What I really want to talk about is starting my next project. I’ve spent so much time in the world of the novel using that voice, and it’s a lot harder to come out of it than I anticipated. While writing the novel, I took a few breaks to write some short stories and a couple pieces of flash fictions, but those were trysts, brief interludes that kept me away from what I considered to be my truest work.
Now what the hell am I supposed to do? Since starting the novel, I’ve been keeping a notebook full of short story ideas and a very loosely plotted novella amputated from a too-ambitious short story. I started the novella three days ago and it’s been really rough going. I’ve written about 4,000 words but there’s only one scene I actually thinks is any good, and even that’s filled with instructions to myself in big red letters about how to flesh things out more.

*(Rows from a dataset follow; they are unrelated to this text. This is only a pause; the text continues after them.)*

-- ==== Sys2Proof/Machine/Flags.lean ====
section
/-! DEFINITION. The conditions that a branch, a compare or an array sum forms. The Cuith keeps no status flags (R78, R152):
a condition goes to a branch, a scalar or mask register, or, for an INT32 clamp, to the sticky flag of its tile (R93). -/

namespace Sys2Proof.Machine

/-- The condition c of VCMP on two values of a format (R252). -/
def floatCond (c : BitVec 3) (a b : FV) : Bool :=
  let un := a.unordered b
  match c.toNat with
  | 0 => !un && !a.lt b && !b.lt a
  | 1 => un || a.lt b || b.lt a
  | 2 => !un && a.lt b
  | 3 => !un && !b.lt a
  | 4 => !un && b.lt a
  | 5 => !un && !a.lt b
  | 6 => !un
  | _ => un

/-- The condition c of VICMP on two integers (R256). -/
def intCond (c : BitVec 3) (a b : Int) : Bool :=
  match c.toNat with
  | 0 => a == b
  | 1 => a != b
  | 2 => decide (a < b)
  | 3 => decide (a ≤ b)
  | 4 => decide (b < a)
  | _ => decide (b ≤ a)

/-- An element of width w as an integer, signed or unsigned (R79). -/
def elemInt (u : Bool) (w n : Nat) : Int := if u then n else if n < 2 ^ (w - 1) then n else (n : Int) - 2 ^ w

/-- An integer as an element of width w, modulo 2^w (R79). -/
def elemOf (w : Nat) (n : Int) : Nat := (n % 2 ^ w).toNat

/-- A result of integer arithmetic: wrapped, or clamped with sat (R79). -/
def intResult (sat u : Bool) (w : Nat) (n : Int) : Nat :=
  elemOf w (if sat then clampInt (intMin u w) (intMax u w) n else n)

/-- The conditions of the compare-and-branch words, SLT and SLTN (R152, R157). -/
def ltSigned (a b : Word) : Bool := decide (a.toInt < b.toInt)

/-- See ltSigned. -/
def ltUnsigned (a b : Word) : Bool := decide (a.toNat < b.toNat)

end Sys2Proof.Machine
end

One of the problems I have is I keep slipping into the novel voice and trying to bring the novella back to themes directly connected with the novel. I’m not sure how to deal with this. Usually, I’m a very intuition based writer. I don’t have elaborate plans and only know what’s going to happen a few scenes in advance (with the exception of maybe a handful of images I know might work towards the end). A lot of the time, I don’t even write in order and piece the scenes together once I have a first draft. Normally, I would follow my intuition and keep writing in the novel voice, but I’m worried about being derivative. I don’t want to be one of those writers who does the same thing 85 times, but on the other hand, maybe the novel’s themes are my true subjects, and it’s up to me to continue pursuing them? Another problem is that both the novel and novella use twenty-something male first person protagonists. They’re extremely different characters, but the voices are more similar than I’d like and this worries me. Maybe I need to put this novella away (again) and work on something more closely connected to a female character or write something in third person.

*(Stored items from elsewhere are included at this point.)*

-- ==== Sys2Proof/Machine/Matrix.lean ====
section
/-! DEFINITION. The matrix array (R266-R288): its words, the commands that it executes, leases and steps, scale files and passes. -/

namespace Sys2Proof.Machine

/-! ### B types (R278) -/

/-- The group size of a B type, 0 for one that is not grouped. -/
def groupSize (ty : Nat) : Nat :=
  match ty with
  | 4 | 8 => 32
  | 5 | 9 => 64
  | 6 | 10 => 128
  | _ => 0

/-- The values of k of one step (R274). -/
def stepSpan (ty : Nat) : Nat := if ty = 0 then 128 else 256

/-- The number of steps of n values of k. -/
def stepCount (ty n : Nat) : Nat := (n + stepSpan ty - 1) / stepSpan ty

/-- A pair of an A type and a B type that has no result (R281). -/
def badPair (aint : Bool) (ty : Nat) : Bool := (ty == 0 && aint) || (ty == 1 && !aint)

/-- Code k of a column whose bytes are given (R80, R278). -/
def codeAt (ty : Nat) (byte : Nat → Byte) (k : Nat) : Nat :=
  if ty = 0 then (byte (2 * k)).toNat + 256 * (byte (2 * k + 1)).toNat
  else if codeBits ty = 4 then (if k % 2 = 0 then (byte (k / 2)).toNat % 16 else (byte (k / 2)).toNat / 16)
  else (byte k).toNat

/-! ### Checks at issue (R279-R282) -/

/-- The first address of each row of n bytes and, where a row ends in another 64 KiB unit, the first address there. -/
def rowUnits (va n pitch count : Nat) : List Nat :=
  (List.range count).flatMap fun i =>
    let a := va + i * pitch
    if (a + n - 1) / 65536 = a / 65536 then [a] else [a, (a + n - 1) / 65536 * 65536]

/-- Translation of every global page that rows touch (R191 step 4). -/
def rowsTranslate (b : Bogie) (ctx : Nat) (l : List Nat) : Except Stop (List TlbEntry) :=
  l.mapM fun a => do
    if region a ≠ .glob then .error (.fault 0x09 a 0)
    match ← b.translate ctx a with
    | none => .error (.fault 0x09 a 0)
    | some e => if !e.rd ∨ e.cls = 4 then .error (.fault 0x09 a 0) else .ok e

/-- SCRATCH_BOUND for rows in window 0 of the frame: the first byte at or beyond its bound. -/
def rowsBound (h : Header) (va o n pitch count : Nat) : Except Stop Unit :=
  match (List.range count).find? fun i => decide (h.scratch * 256 < o + i * pitch + n) with
  | some i => .error (.fault 0x05 va (max (o + i * pitch) (h.scratch * 256)))
  | none => .ok ()

/-- The source checks of MXLDB and MXLDA (R279, R280), in the order of R191. -/
def sourceCheck (b : Bogie) (f : Frame) (va n pitch count : Nat) : Except Stop Unit := do
  let off : Option Nat ← match region va with
    | .glob => .ok none
    | .own 0 o => .ok (some o)
    | _ => .error (.fault 0x09 va 0)
  if va % 16 ≠ 0 ∨ pitch % 16 ≠ 0 then .error (.fault 0x04 va 0)
  match off with
  | some o => rowsBound f.hdr va o n pitch count
  | none => (rowsTranslate b f.ctx (rowUnits va n pitch count)).map fun _ => ()

/-- The tiles that a command reads, and those that it writes (R269). -/
def mxTilesRead (o : MxOp) : List Nat :=
  match o with
  | .mma t _ _ _ _ _ _ => [t]
  | .st t _ _ _ _ _ _ _ => [t]
  | _ => []
/-- See mxTilesRead. -/
def mxTilesWritten (o : MxOp) : List Nat :=
  match o with
  | .z t _ => [t]
  | .lda t _ _ _ => [t]
  | .mma t _ _ _ _ _ _ => [t]
  | .pass _ ts => ts
  | _ => []

/-- Two lists of ranges have a byte in common. -/
def meet (l m : List (Nat × Nat)) : Bool := l.any fun r => m.any fun q => decide (r.1 < q.2) && decide (q.1 < r.2)

/-- A command waits for one that its bogie committed in an earlier activation: one that writes bytes or tiles that it reads or writes, or
that reads those that it writes (R269). -/
def matrixBusy (s : State) (g : Nat) (b : Bogie) (f : Frame) (o : MxOp) : Bool :=
  (mxPending s g b f.uid).any fun c =>
    meet (mxWrites c.op) (mxReads o ++ mxWrites o) || meet (mxReads c.op) (mxWrites o) ||
      (mxTilesWritten c.op).any (fun t => (mxTilesRead o ++ mxTilesWritten o).contains t) ||
      (mxTilesRead c.op).any fun t => (mxTilesWritten o).contains t

/-- The coach's tile that a frame names (R270). -/
def Frame.tile (f : Frame) (t : BitVec 5) : Nat := (f.tiles[t.toNat]?).getD 0

/-- A matrix command put into the outbox, with its level as it stands (R266, R267), once no earlier command stands in its way (R269). -/
def sendMatrix (s : State) (g : Nat) (b : Bogie) (f : Frame) (o : MxOp) : Except Stop Bogie :=
  if matrixBusy s g b f o then .error (.wait (ownAddr 0))
  else b.send [.matrix { ctx := f.ctx, g := g, level := f.prio, uid := f.uid, record := f.record, op := o }]

/-- MXLDB (R279). -/
def execMxldb (v_s a c : BitVec 5) (k y : BitVec 4) (s : State) : Host.Outcome State Fault Refusal :=
  taskWord (.mxldb v_s a c k y) (fun s g b f => do
    let ctl := f.getX c
    let n := 32 * (k.toNat + 1)
    if bits ctl 31 23 ≠ 0 ∨ bits ctl 15 10 ≠ 0 then .error (.fault 0x02 0 (b.wordNow (.mxldb v_s a c k y)).toNat)
    sourceCheck b f (f.getX a).toNat (columnBytes y.toNat n) (ldbPitch y.toNat n ctl) (bits ctl 22 16 + 1)
    let b' ← sendMatrix s g b f (.ldb v_s.toNat y.toNat n (f.getX a) ctl)
    b'.go f) s

/-- MXZ (R280). -/
def execMxz (t : BitVec 5) (y : BitVec 1) (s : State) : Host.Outcome State Fault Refusal :=
  taskWord (.mxz t y) (fun s g b f => do
    let b' ← sendMatrix s g b f (.z (f.tile t) (y == 1))
    b'.go f) s

/-- MXLDA (R280). -/
def execMxlda (t a c : BitVec 5) (y : BitVec 1) (s : State) : Host.Outcome State Fault Refusal :=
  taskWord (.mxlda t a c y) (fun s g b f => do
    let ctl := f.getX c
    if bits ctl 40 0 ≠ 0 then .error (.fault 0x02 0 (b.wordNow (.mxlda t a c y)).toNat)
    sourceCheck b f (f.getX a).toNat 512 (ldaPitch ctl) (bits ctl 47 41 + 1)
    let b' ← sendMatrix s g b f (.lda (f.tile t) (f.getX a) ctl (y == 1))
    b'.go f) s

/-- A window that delivers A's type (R281). -/
def mmaWindow (aint : Bool) (w : Nat) : Bool :=
  w == 0 || (if aint then decide (7 ≤ w) && decide (w ≤ 9) else (decide (1 ≤ w) && decide (w ≤ 6)) || w == 10)

/-- MMA (R281). -/
def execMma (t a v_s : BitVec 5) (p : BitVec 6) (v_i : BitVec 1) (k : BitVec 4) (s : State) : Host.Outcome State Fault Refusal :=
  taskWord (.mma t a v_s p v_i k) (fun s g b f => do
    let va := (f.getX a).toNat
    let aint := v_i == 1
    let n := 32 * (k.toNat + 1)
    let stride := 64 * p.toNat
    let row := if aint then n else 2 * n
    match region va with
    | .own w o =>
      if !mmaWindow aint w then .error (.fault 0x02 0 (b.wordNow (.mma t a v_s p v_i k)).toNat)
      if o % 64 ≠ 0 ∨ 0x10000 < o + 127 * stride + row then .error (.fault 0x04 va 0)
      match (List.range 128).findSome? fun i => rawBeyond w (o + i * stride) row (f.hdr.scratch * 256) with
      | some r => .error (.fault 0x05 va r)
      | none =>
        let b' ← sendMatrix s g b f (.mma (f.tile t) (f.getX a) v_s.toNat stride n aint f.scaleA)
        b'.go f
    | _ => .error (.fault 0x09 va 0)) s

/-- The destination checks of MXST (R282), in the order of R191. -/
def destCheck (b : Bogie) (f : Frame) (va n pitch count : Nat) (epi : Option Nat) : Except Stop Unit := do
  let off : Option Nat ← match region va with
    | .glob => .ok none
    | .own w o => if w = 0 then .ok (some o) else .error (.fault 0x06 va 0)
    | _ => .error (.fault 0x09 va 0)
  if va % 16 ≠ 0 ∨ pitch % 16 ≠ 0 then .error (.fault 0x04 va 0)
  match off with
  | some o => rowsBound f.hdr va o n pitch count
  | none => .ok ()
  match epi with
  | some e => rowsBound f.hdr va e 516 0 1
  | none => .ok ()
  match off with
  | some _ => .ok ()
  | none =>
    let units := rowUnits va n pitch count
    let l ← rowsTranslate b f.ctx units
    match (units.zip l).find? fun e => !e.2.w || e.2.cls == 5 with
    | some e => .error (.fault 0x07 e.1 0)
    | none => .ok ()

/-- MXST (R282). -/
def execMxst (t a c : BitVec 5) (bk : BitVec 4) (e : BitVec 1) (o : BitVec 3) (gs : BitVec 2) (s : State) :
    Host.Outcome State Fault Refusal :=
  taskWord (.mxst t a c bk e o gs) (fun s g b f => do
    let ctl := f.getX c
    let w := stWidth ctl
    if bits ctl 15 0 ≠ 0 ∨ (5 ≤ o.toNat ∧ w % (32 * 2 ^ gs.toNat) ≠ 0) then
      .error (.fault 0x02 0 (b.wordNow (.mxst t a c bk e o gs)).toNat)
    destCheck b f (f.getX a).toNat (outBytes o.toNat w) (stPitch o.toNat ctl) (bits ctl 47 41 + 1)
      (if bit ctl 37 then some (bits ctl 36 26 * 64) else none)
    let b' ← sendMatrix s g b f (.st (f.tile t) (f.getX a) ctl (if e = 1 then some bk.toNat else none) o.toNat gs.toNat
      (modRound f.cpu.pfx.mod) (modSat f.cpu.pfx.mod))
    b'.go f) s

/-- SCMC (R283): the records are read at issue. -/
def execScmc (e v_s m : BitVec 5) (n : BitVec 4) (s : State) : Host.Outcome State Fault Refusal :=
  taskWord (.scmc e v_s m n) (fun s g b f => do
    let va := (f.getX v_s).toNat
    let mask : BitVec 8 := (f.getX m).setWidth 8
    let len := 4 * (n.toNat + 1)
    if g % 8 ≠ 7 ∨ !(s.ctx f.ctx).serves (coachOf g) ∨ mask = 0 then .error (.fault 0x02 0 (b.wordNow (.scmc e v_s m n)).toNat)
    match region va with
    | .own 0 o =>
      if va % 4 ≠ 0 then .error (.fault 0x04 va 0)
      boundCheck f.hdr va len
      if scratchBusy s g b f false o (o + len) then .error (.wait va)
      scratchPoison b f va o len
      let recs := (List.range (n.toNat + 1)).map fun i =>
        BitVec.ofNat 32 (natOfBytes ((List.range 4).map fun j => rawByte b f (o + 4 * i + j)))
      let b' ← b.send [.scale (bits (f.getX e) 9 0) recs mask]
      b'.go f
    | _ => .error (.fault 0x09 va 0)) s

/-! ### MXPASS (R284, R285) -/

/-- The fields of a pass descriptor (R284). -/
def passK (d : Vec) : Nat := bits d 143 128 * 32
/-- See passK. -/
def passType (d : Vec) : Nat := bits d 15 12
/-- See passK. -/
def passInt (d : Vec) : Bool := bit d 16
/-- See passK. -/
def passOut (d : Vec) : Nat := bits d 19 17
/-- See passK. -/
def passRows (d : Vec) : Nat := bits d 31 25 + 1
/-- See passK. -/
def passTiles (d : Vec) : Nat := bits d 24 22 + 1

/-- Check 2 of R285: the version, reserved fields and codes, the pair, the group and the type of the result. A kc of 0 is outside
the field's range. -/
def badPass (d : Vec) : Bool :=
  bits d 7 0 != 1 || bits d 11 8 != 0 || bits d 21 20 != 0 || bits d 127 32 != 0 || decide (4 < passOut d) ||
    !isBType (BitVec.ofNat 4 (passType d)) || passK d == 0 || badPair (passInt d) (passType d) ||
    (groupSize (passType d) != 0 && passK d % groupSize (passType d) != 0) ||
    (passType d == 1 && passOut d != 3 && passOut d != 4)

/-- The first operand of a descriptor that is misaligned (check 4 of R285). -/
def passMisaligned (d : Vec) : Option Nat :=
  [(bits d 255 192, 16), (bits d 319 256, 16), (bits d 383 320, 16), (bits d 447 384, 4), (bits d 511 448, 64)].findSome? fun e =>
    if e.1 % e.2 = 0 then none else some e.1

/-- MXPASS (R285). -/
def execMxpass (p : BitVec 5) (n : BitVec 1) (s : State) : Host.Outcome State Fault Refusal :=
  taskWord (.mxpass p n) (fun s g b f => do
    let xp := (f.getX p).toNat
    let bound := f.hdr.scratch * 256
    if xp % 64 ≠ 0 then .error (.fault 0x04 xp 0)
    if bound < xp + 64 then .error (.fault 0x05 xp (max xp bound))
    if scratchBusy s g b f false xp (xp + 64) then .error (.wait (ownAddr xp))
    scratchPoison b f (ownAddr xp) xp 64
    let d : Vec := BitVec.ofNat 512 (natOfBytes (Tab.range b.scratch 0 (f.sbase + xp) 64))
    if badPass d then .error (.fault 0x02 0 (b.wordNow (.mxpass p n)).toNat)
    if f.hdr.acc < passTiles d then .error (.fault 0x0C 0 f.hdr.acc)
    match passMisaligned d with
    | some a => .error (.fault 0x04 a 0)
    | none =>
      let pass : MxOp := .pass d (f.tiles.take (passTiles d))
      if matrixBusy s g b f pass then .error (.wait (ownAddr 0))
      let cmd : Op := .matrix { ctx := f.ctx, g := g, level := f.prio, uid := f.uid, record := f.record, op := pass }
      let b' ← b.send (cmd :: (if n = 1 then nodeReport f else []))
      b'.commit g { f with claims := [] } .ended) s

/-- MXQ.t (R287). -/
def execMxqT (d t : BitVec 5) (s : State) : Host.Outcome State Fault Refusal :=
  taskWord (.mxqT d t) (fun _ g b f => b.awaiting g f { op := .mxqTile (f.tile t), dest := d } false) s

/-- MXQ.s (R287). -/
def execMxqS (d a : BitVec 5) (s : State) : Host.Outcome State Fault Refusal :=
  taskWord (.mxqS d a) (fun _ g b f =>
    let x := f.getX a
    if bit x 3 ∨ bits x 63 8 ≠ 0 then .error (.fault 0x02 0 (b.wordNow (.mxqS d a)).toNat)
    else b.awaiting g f { op := .mxqSlot (bits x 2 0 + 16 * bits x 7 4), dest := d } false) s

/-! ### What the array reads -/

/-- Bytes that a command reads, each with whether it was poisoned; or a wait for the page at an address, at the home that must first
repair it, if one must; or a failure with its cause and address. -/
inductive Streamed where
  | got (l : List (Byte × Bool))
  | wait (die : Option Nat) (va : Nat)
  | fail (cause va : Nat)

/-- n bytes of global memory from an address, line by line, as the array of a coach of die die, or firmware, reads them (R268): not of a device
page. -/
def State.streamRead (s : State) (die ctx va n fuel : Nat) : Streamed :=
  match fuel with
  | 0 => .got []
  | k + 1 =>
    if n = 0 then .got []
    else if region va = .glob ∧ (s.leaf ctx va).any (fun l => l.cls == 4) then .fail 0x09 va
    else
      match s.copyRead die ctx va n with
      | .bytes l p =>
        match s.streamRead die ctx (va + l.length) (n - l.length) k with
        | .got r => .got (l.map (fun b => (b, p)) ++ r)
        | x => x
      | .wait d => .wait d va
      | .remote _ => .fail 0x09 va
      | .fail c => .fail c va

/-- n raw bytes of a frame, from its primary core's copy (R269); what no frame holds is poison. -/
def State.frameRead (s : State) (g uid o n : Nat) : List (Byte × Bool) :=
  let b := s.bogie g
  match b.frameFor (.frame uid) true with
  | some f => (List.range n).map fun i => (rawByte b f (o + i), b.spoison.contains ((f.sbase + o + i) / 32))
  | none => List.replicate n (0, true)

I know a lot of this is rambling and probably of little interest to non-writers. But I am curious for responses from people who read this who do write. What’s your process like? Do you have difficulty transitioning from one project to another? Do you work on multiple projects at the same time? Do you find that your voice bleeds from one work to the next, that you have an authorial style that’s impossible to hide once you really discover your voice? Any and all opinions welcome.